Action item
Write out all the data again, exactly.

Entries provided

-- ==== Sys2Proof/Decode.lean ====
section
/-! DEFINITION. The decoder and the encoder, from 30_encoding.md and spec/opcode_table.json. The decoder is total on any bytes: it answers
an instruction or says by name why the word has none. -/

namespace Sys2Proof

/-- Why a word (or a byte string) is no instruction. -/
inductive DecodeError where
  /-- A row matches but a reserved bit is 1 (30_encoding.md R77). -/
  | reservedBitsSet
  /-- No row matches (30_encoding.md R79). -/
  | noSuchInstruction
  /-- No row matches and the major opcode is one of l.cust1 to l.cust8 (49_base_isa_supplement_b.md R290). -/
  | customInstruction
  /-- Fewer than four bytes: every instruction is one 32-bit word (30_encoding.md R70). -/
  | truncated
  deriving DecidableEq, Repr

/-! ## Fields of a word (30_encoding.md R71, 48_base_isa_supplement_a.md R200) -/

/-- Bits 31:26, the major opcode. -/
def majorOpcode (w : Word) : BitVec 6 := w.extractLsb' 26 6
/-- Field D, bits 25:21. -/
def fieldD (w : Word) : Reg := w.extractLsb' 21 5
/-- Field A, bits 20:16. -/
def fieldA (w : Word) : Reg := w.extractLsb' 16 5
/-- Field B, bits 15:11. -/
def fieldB (w : Word) : Reg := w.extractLsb' 11 5
/-- Field I or K, bits 15:0. -/
def fieldImm (w : Word) : Half := w.extractLsb' 0 16
/-- The split immediate, `insn[25:21] ++ insn[10:0]`. -/
def fieldSplit (w : Word) : Half := w.extractLsb' 21 5 ++ w.extractLsb' 0 11
/-- Field N, bits 25:0. -/
def fieldN (w : Word) : BitVec 26 := w.extractLsb' 0 26
/-- Field L, bits 5:0. -/
def fieldL (w : Word) : BitVec 6 := w.extractLsb' 0 6

/-- `d` in bits 25:21. -/
def putD (d : Reg) : Word := d.setWidth 32 <<< 21
/-- `a` in bits 20:16. -/
def putA (a : Reg) : Word := a.setWidth 32 <<< 16
/-- `b` in bits 15:11. -/
def putB (b : Reg) : Word := b.setWidth 32 <<< 11
/-- `i` in bits 15:0. -/
def putImm (i : Half) : Word := i.setWidth 32
/-- `i[15:11]` in bits 25:21 and `i[10:0]` in bits 10:0. -/
def putSplit (i : Half) : Word := putD (i.extractLsb' 11 5) ||| (i.extractLsb' 0 11).setWidth 32
/-- `n` in bits 25:0. -/
def putN (n : BitVec 26) : Word := n.setWidth 32
/-- `l` in bits 5:0. -/
def putL (l : BitVec 6) : Word := l.setWidth 32

/-! ## The opcode table -/

/-- A row of the opcode table: `value` is its `match` (the word with every operand and reserved bit 0), `mask` the bits the row fixes,
`reserved` the bits that must be 0, `build` the instruction whose operands are the word's fields. -/
structure Row where
  mnemonic : String
  value : Word
  mask : Word
  reserved : Word
  build : Word → Instr

/-- A word selects a row when its `mask` bits are the row's (30_encoding.md R73). -/
def Row.selects (r : Row) (w : Word) : Bool := w &&& r.mask == r.value

/-- l.add (30_encoding.md R73, R102): `111000DDDDDAAAAABBBBB-00----0000`. -/
def rowAdd : Row :=
  ⟨"l.add", 0xE0000000, 0xFC00030F, 0x000004F0, fun w => .add (fieldD w) (fieldA w) (fieldB w)⟩

/-- l.addc (30_encoding.md R73, R103): `111000DDDDDAAAAABBBBB-00----0001`. -/
def rowAddc : Row :=
  ⟨"l.addc", 0xE0000001, 0xFC00030F, 0x000004F0, fun w => .addc (fieldD w) (fieldA w) (fieldB w)⟩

Written solution
-- ==== Sys2Proof/Decode.lean ====
section
/-! DEFINITION. The decoder and the encoder, from 30_encoding.md and spec/opcode_table.json. The decoder is total on any bytes: it answers
an instruction or says by name why the word has none. -/

namespace Sys2Proof

/-- Why a word (or a byte string) is no instruction. -/
inductive DecodeError where
  /-- A row matches but a reserved bit is 1 (30_encoding.md R77). -/
  | reservedBitsSet
  /-- No row matches (30_encoding.md R79). -/
  | noSuchInstruction
  /-- No row matches and the major opcode is one of l.cust1 to l.cust8 (49_base_isa_supplement_b.md R290). -/
  | customInstruction
  /-- Fewer than four bytes: every instruction is one 32-bit word (30_encoding.md R70). -/
  | truncated
  deriving DecidableEq, Repr

/-! ## Fields of a word (30_encoding.md R71, 48_base_isa_supplement_a.md R200) -/

/-- Bits 31:26, the major opcode. -/
def majorOpcode (w : Word) : BitVec 6 := w.extractLsb' 26 6
/-- Field D, bits 25:21. -/
def fieldD (w : Word) : Reg := w.extractLsb' 21 5
/-- Field A, bits 20:16. -/
def fieldA (w : Word) : Reg := w.extractLsb' 16 5
/-- Field B, bits 15:11. -/
def fieldB (w : Word) : Reg := w.extractLsb' 11 5
/-- Field I or K, bits 15:0. -/
def fieldImm (w : Word) : Half := w.extractLsb' 0 16
/-- The split immediate, `insn[25:21] ++ insn[10:0]`. -/
def fieldSplit (w : Word) : Half := w.extractLsb' 21 5 ++ w.extractLsb' 0 11
/-- Field N, bits 25:0. -/
def fieldN (w : Word) : BitVec 26 := w.extractLsb' 0 26
/-- Field L, bits 5:0. -/
def fieldL (w : Word) : BitVec 6 := w.extractLsb' 0 6

/-- `d` in bits 25:21. -/
def putD (d : Reg) : Word := d.setWidth 32 <<< 21
/-- `a` in bits 20:16. -/
def putA (a : Reg) : Word := a.setWidth 32 <<< 16
/-- `b` in bits 15:11. -/
def putB (b : Reg) : Word := b.setWidth 32 <<< 11
/-- `i` in bits 15:0. -/
def putImm (i : Half) : Word := i.setWidth 32
/-- `i[15:11]` in bits 25:21 and `i[10:0]` in bits 10:0. -/
def putSplit (i : Half) : Word := putD (i.extractLsb' 11 5) ||| (i.extractLsb' 0 11).setWidth 32
/-- `n` in bits 25:0. -/
def putN (n : BitVec 26) : Word := n.setWidth 32
/-- `l` in bits 5:0. -/
def putL (l : BitVec 6) : Word := l.setWidth 32

/-! ## The opcode table -/

/-- A row of the opcode table: `value` is its `match` (the word with every operand and reserved bit 0), `mask` the bits the row fixes,
`reserved` the bits that must be 0, `build` the instruction whose operands are the word's fields. -/
structure Row where
  mnemonic : String
  value : Word
  mask : Word
  reserved : Word
  build : Word → Instr

/-- A word selects a row when its `mask` bits are the row's (30_encoding.md R73). -/
def Row.selects (r : Row) (w : Word) : Bool := w &&& r.mask == r.value

/-- l.add (30_encoding.md R73, R102): `111000DDDDDAAAAABBBBB-00----0000`. -/
def rowAdd : Row :=
  ⟨"l.add", 0xE0000000, 0xFC00030F, 0x000004F0, fun w => .add (fieldD w) (fieldA w) (fieldB w)⟩

/-- l.addc (30_encoding.md R73, R103): `111000DDDDDAAAAABBBBB-00----0001`. -/
def rowAddc : Row :=
  ⟨"l.addc", 0xE0000001, 0xFC00030F, 0x000004F0, fun w => .addc (fieldD w) (fieldA w) (fieldB w)⟩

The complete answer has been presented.